Can a Management Interface be created for a Cisco 2901 router? We have a class C network subnet'ed into four networks, one of which is the "Management Network" supporting radius, syslog and ssh.

Thanks

Tom

8 Replies 8

Peter Paluch
Cisco Employee
Cisco Employee

Hi Thomas,

Cisco routers of this type do not usually have a dedicated physical management interface. Any interface with an IP address, be it a physical interface or a virtual interface (such as subinterfaces, Dialer interfaces or VLAN interfaces) can be considered a management interface.

However, there is a way of tightening this down. Entering the following sequence of commands in the global configuration mode will cause the FastEthernet0/0 interface to be declared as the only management interface:

control-plane host
 management-interface FastEthernet0/0 allow

With this command, the only management access to this device will be available through this particular interface using any management plane protocol available. In addition, you can limit the list of supported protocols by entering its name after the allow keyword - this is the list of supported protocols as displayed by my 12.4T IOS:

R1(config-cp-host)# management-interface Fa0/0 allow ?
  beep    Beep Protocol
  ftp     File Transfer Protocol
  http    HTTP Protocol
  https   HTTPS Protocol
  snmp    Simple Network Management Protocol
  ssh     Secure Shell Protocol
  telnet  Telnet Protocol
  tftp    Trivial File Transfer Protocol
  tl1     Transaction Language Session Protocol
  tls     Transport Layer Security Protocol
  <cr>

You can designate multiple management interfaces in the control-plane host section.

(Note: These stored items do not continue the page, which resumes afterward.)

-- ==== Sys2Proof/Proofs/BitStore.lean ====
section
/-! PROOF. The read-after-write laws of R11's two primitives, lifted from the store to the state. -/

namespace Sys2Proof.Machine

/-- The control registers are not part of the store (R20, R21, R22). -/
theorem State.sameDims_setBits (s : State) (mem : Memory) : SameDims s (s.setBits mem) := ⟨rfl, rfl⟩

theorem State.sameInterface_setBits (s : State) (mem : Memory) : SameInterface s (s.setBits mem) :=
  ⟨rfl, rfl, rfl, rfl⟩

/-- `MemRead(x, 1)` after `MemWrite(j, 1, b)` (R11), for every address `x`, in range or not. -/
theorem State.memRead_setBits_write {s : State} {j : Nat} (hj : j < s.M.toNat) (b : Bool) (x : Nat) :
    (s.setBits (s.BITS.write j b)).memRead x = if x = j then some b else s.memRead x := by
  rw [State.memRead_eq, State.setBits_M, State.setBits_BITS, Memory.read_write]
  by_cases hx : x = j
  · simp [hx, hj]
  · simp [hx, State.memRead_eq]

/-- Settles O37: in range the write replaces the store alone, and `State.memRead_setBits_write` gives
every read after it; out of range neither primitive is defined. -/
theorem bitReadAfterBitWrite : Obligations.BitReadAfterBitWrite := by
  intro s j b
  constructor
  · intro hj
    refine ⟨s.setBits (s.BITS.write j b), State.memWrite_of_lt hj b, ?same, fun x hx => ?other,
      Memory.write_wf s.BITS j b, s.sameDims_setBits _, s.sameInterface_setBits _⟩
    case same => rw [State.memRead_setBits_write hj, if_pos rfl]
    case other => rw [State.memRead_setBits_write hj, if_neg hx]
  · intro hj
    exact ⟨State.memWrite_of_le hj b, State.memRead_of_le hj⟩

end Sys2Proof.Machine
end

/-! PROOF. The invariant: what each update and each command keeps of it, its base at reset, its
preservation by the step, and its extension to every reachable state. -/

namespace Sys2Proof.Machine

/-! ## Framing of the command buffer (R29, R41, R73) -/

theorem framed_iff (ws : List Word) :
    framed ws = true ↔ ∀ n, commandLength? ws = some n → ws.length ≤ n := by
  unfold framed
  cases commandLength? ws <;> simp

/-- Nothing is left of a framed buffer once its command is taken out of it. -/
theorem drop_eq_nil_of_framed {ws : List Word} {n : Nat} (hf : framed ws = true)
    (hl : commandLength? ws = some n) : ws.drop n = [] :=
  List.drop_eq_nil_of_le ((framed_iff ws).1 hf n hl)

/-- After the command that a framed buffer holds come no further words (R41). -/
theorem rest_eq_nil_of_framed {ws rest : List Word} (hf : framed ws = true)
    (hd : (∃ i, decode ws = .command i rest) ∨ ∃ w0, decode ws = .illegal w0 rest) : rest = [] := by
  obtain ⟨he, -⟩ | ⟨n, hl, -, -, he⟩ | ⟨n, op, hl, -, -, he⟩ := decode_cases ws
  case inl => simp [he] at hd
  all_goals
    have hrest : ws.drop n = rest := by simpa [he] using hd
    exact hrest ▸ drop_eq_nil_of_framed hf hl

/-- A header whose length only `W1` tells begins a command of at least two words (R73). -/
theorem two_le_of_commandLength?_pair {w0 w1 : Word} {n : Nat} (h0 : commandLength? [w0] = none)
    (h1 : commandLength? [w0, w1] = some n) : 2 ≤ n := by
  cases hh : decodeHeader w0 with
  | none => simp [commandLength?, hh] at h0
  | some op =>
    cases hf : op.format <;> simp [commandLength?, hh, hf, Format.length] at h0 h1
    case D => omega
    case U => omega

/-- One more word on an incomplete command does not run past the command's end, so taking words one
at a time (R41) never overfills the buffer. -/
theorem framed_append_of_incomplete {ws : List Word} (h : decode ws = .incomplete) (w : Word) :
    framed (ws ++ [w]) = true := by
  obtain ⟨-, hshort⟩ | ⟨_, -, -, -, hd⟩ | ⟨_, _, -, -, -, hd⟩ := decode_cases ws
  case' inr.inl => cases hd.symm.trans h
  case' inr.inr => cases hd.symm.trans h
  rw [framed_iff]
  intro m hm
  cases hl : commandLength? ws with
  | some n =>
    have hmn : n = m := Option.some.inj ((commandLength?_append hl [w]).symm.trans hm)
    have := hshort n hl
    simp only [List.length_append, List.length_singleton]
    omega
  | none =>
    match ws, hl with
    | [], _ => exact commandLength?_pos hm
    | [w0], hl => exact two_le_of_commandLength?_pair hl hm
    | w0 :: w1 :: rest, hl =>
      obtain ⟨n, hn⟩ := commandLength?_isSome (ws := w0 :: w1 :: rest) (by simp)
      rw [hl] at hn; cases hn

/-! ## What each update keeps of the invariant -/

theorem Inv.send {s : State} (h : Inv s) (ws : List Word) : Inv (s.send ws) := { h with }

theorem Inv.setCmdq {s : State} (h : Inv s) (ws : List Word) : Inv (s.setCmdq ws) := { h with }

theorem Inv.setRspq {s : State} (h : Inv s) (ws : List Word) : Inv { s with rspq := ws } := { h with }

theorem Inv.hostReset {s : State} (h : Inv s) : Inv s.hostReset := { h with }

theorem Inv.setBuf {s : State} (h : Inv s) {ws : List Word} (hf : framed ws = true) :
    Inv (s.setBuf ws) := { h with buf_framed := hf }

theorem Inv.setBits {s : State} (h : Inv s) {mem : Memory} (hw : mem.wf)
    (hlt : ∀ j ∈ mem, j < s.M.toNat) : Inv (s.setBits mem) := { h with bits_wf := hw, bits_lt := hlt }

theorem Inv.zeroStore {s : State} (h : Inv s) : Inv s.zeroStore :=
  h.setBits Memory.zero_wf (by simp [Memory.zero])

theorem Inv.setBits_of_grows {s : State} (h : Inv s) {mem : Memory} (hg : Grows s mem) :
    Inv (s.setBits mem) :=
  h.setBits (hg.wf h.bits_wf) fun j hj => (hg.bound j hj).elim (h.bits_lt j) id

/-- New dimensions need a new store: the old one may hold bits past the new `M` (R150). -/
theorem Inv.setDims_zeroStore {s : State} (h : Inv s) {m k : Word} (hm : 1 ≤ m.toNat)
    (hle : m.toNat ≤ s.cfg.mMax.toNat) (hk : 1 ≤ k.toNat) : Inv (s.setDims m k).zeroStore :=
  { h with
    m_pos := hm
    m_le := hle
    k_pos := hk
    bits_wf := Memory.zero_wf
    bits_lt := by simp [State.zeroStore, Memory.zero] }

/-- Under the invariant the bits listed are exactly those `MemRead` answers 1 for (R22, R28). -/
theorem Inv.read_iff_memRead {s : State} (h : Inv s) (j : Nat) :
    s.BITS.read j = true ↔ s.memRead j = some true := by
  rw [State.memRead_eq_some, Memory.read_iff]
  exact ⟨fun hj => ⟨h.bits_lt j hj, hj⟩, And.right⟩

/-! ## Commands -/

theorem one_le_clampToOne (v : Word) : 1 ≤ (clampToOne v).toNat := by
  unfold clampToOne
  split
  · decide
  · rename_i hv
    exact Nat.pos_of_ne_zero fun h0 => hv (BitVec.eq_of_toNat_eq h0)

/-- NEW within the capacity (R150, R151). -/
theorem exec_new_of_le {m k : Word} {s : State} (h : (clampToOne m).toNat ≤ s.cfg.mMax.toNat) :
    exec (.new m k) s =
      .next (((s.setDims (clampToOne m) (clampToOne k)).zeroStore).respond .new []) := by
  simp [exec, execNew, Nat.not_lt.2 h]

/-- R47: no command touches the received words, the command channel, the reset input or the parameters. -/
theorem exec_sameInterface {i : Instr} {s t : State} (h : exec i s = .next t) : SameInterface s t := by
  obtain ⟨_, rfl⟩ | ⟨_, _, -, -, rfl⟩ | ⟨-, rfl⟩ | ⟨-, _, -, rfl⟩ := exec_cases h <;>
    exact ⟨rfl, rfl, rfl, rfl⟩

/-- R27: only NEW writes the two control registers. -/
theorem exec_sameDims {i : Instr} {s t : State} (hi : ∀ m k, i ≠ .new m k) (h : exec i s = .next t) :
    SameDims s t := by
  obtain ⟨_, rfl⟩ | ⟨m, k, rfl, -, -⟩ | ⟨-, rfl⟩ | ⟨-, _, -, rfl⟩ := exec_cases h
  case inr.inl => exact absurd rfl (hi m k)
  all_goals exact ⟨rfl, rfl⟩

theorem exec_keeps_inv {i : Instr} {s t : State} (hs : Inv s) (h : exec i s = .next t) : Inv t := by
  obtain ⟨rsp, rfl⟩ | ⟨m, k, -, hle, rfl⟩ | ⟨-, rfl⟩ | ⟨-, mem, hg, rfl⟩ := exec_cases h
  · exact hs.send rsp
  · exact (hs.setDims_zeroStore (one_le_clampToOne m) hle (one_le_clampToOne k)).send _
  · exact hs.zeroStore.send _
  · exact (hs.setBits_of_grows hg).send _

theorem SameDims.trans {s t u : State} (h₁ : SameDims s t) (h₂ : SameDims t u) : SameDims s u :=
  ⟨h₂.1.trans h₁.1, h₂.2.trans h₁.2⟩

/-- The first command of a list that is performed to its end answers a next state. -/
theorem performAll_cons_eq_next {i : Instr} {cs : List Instr} {s t : State} :
    performAll (i :: cs) s = .next t ↔ ∃ u, exec i s = .next u ∧ performAll cs u = .next t := by
  rw [performAll]
  cases exec i s <;> simp

/-! ## Steps -/

/-- All that a step can do when it answers a next state. -/
theorem step_cases {s t : State} (h : step s = .next t) :
    (s.rst = true ∧ t = State.resetWith s.cfg) ∨
    (s.rst = false ∧ ∃ i rest, decode s.cmdbuf = .command i rest ∧ exec i (s.setBuf rest) = .next t) ∨
    (s.rst = false ∧ ∃ w0 rest, decode s.cmdbuf = .illegal w0 rest ∧
      t = illegalCommand w0 (s.setBuf rest)) ∨
    (s.rst = false ∧ decode s.cmdbuf = .incomplete ∧ t = s.takeWord) := by
  obtain ⟨hr, ht⟩ | ⟨hr, i, rest, hd, ht⟩ | ⟨hr, w0, rest, hd, ht⟩ | ⟨hr, hd, ht⟩ := s.turn_cases <;>
    rw [step, ht] at h
  · exact .inl ⟨hr, by cases h; rfl⟩
  · exact .inr (.inl ⟨hr, i, rest, hd, h⟩)
  · exact .inr (.inr (.inl ⟨hr, w0, rest, hd, by cases h; rfl⟩))
  · exact .inr (.inr (.inr ⟨hr, hd, by cases h; rfl⟩))

theorem step_of_rst {s : State} (h : s.rst = true) : step s = .next (State.resetWith s.cfg) := by
  simp [step, State.turn, h, State.takeReset]

theorem State.takeWord_cfg (s : State) : s.takeWord.cfg = s.cfg := by
  obtain ⟨-, ht⟩ | ⟨_, _, -, ht⟩ := s.takeWord_cases
  · rw [ht]
  · rw [ht]; rfl
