-- ==== Sys2Proof/Word.lean ====
section
/-! DEFINITION. The machine's word, its register index and the two readings of a word
(00_scope.md R9, R13; 10_state.md R20, R28). -/

namespace Sys2Proof

/-- A Word: an XLEN = 32 bit pattern (R13). -/
abbrev Word := BitVec 32

/-- A register index, 0 … 31 (R20, R28). -/
abbrev Reg := Fin 32

/-- `u(v)`: the unsigned reading, 0 … 2^32 − 1 (R13). -/
abbrev Word.unsigned (v : Word) : Nat := v.toNat

/-- `s(v)`: the two's-complement reading, −2^31 … 2^31 − 1 (R13). -/
abbrev Word.signed (v : Word) : Int := v.toInt

end Sys2Proof
end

You can also use a standard ACL to be applied to line vty section using the access-class acl-name in command to limit the access to Telnet and SSH based on source IP addresses. The use of this ACL is independent of the management interface feature described earlier, and they can be combined if necessary.

Best regards,
Peter

It is more of a need to meet government security requirements. It defines RADIUS, syslog, ssh, etc. as management traffic that has to be isolated in its own network. I need to comply. As noted, the 2901 does not have a dedicated Management Interface. I tried to use the second gigethernet port, put when attempting to assign an ip address, it would error with “ip overlap” (something like that). I have tried using vrf. Was able to assign an appropriate ip address and ssh to the router. But it seems that the router could not initiate a connection (i.e. RADIUS auth). I will try the control-plane option.

Thanks

Tom

Tom,

I do not believe that the definition of the management interface in the control-place section will affect Syslog or RADIUS traffic. Please do have a try, though.

In any case, just as you have noted, you cannot have two routed interfaces of a router in the same IP subnet unless they are in different VRFs. I am not entirely sure why you would want to have two interfaces in the same IP subnet, though, as you have stated in your original post that you have a C-sized network split into four subnets and one of them is the management network - so I assume that these subnets are non-overlapping.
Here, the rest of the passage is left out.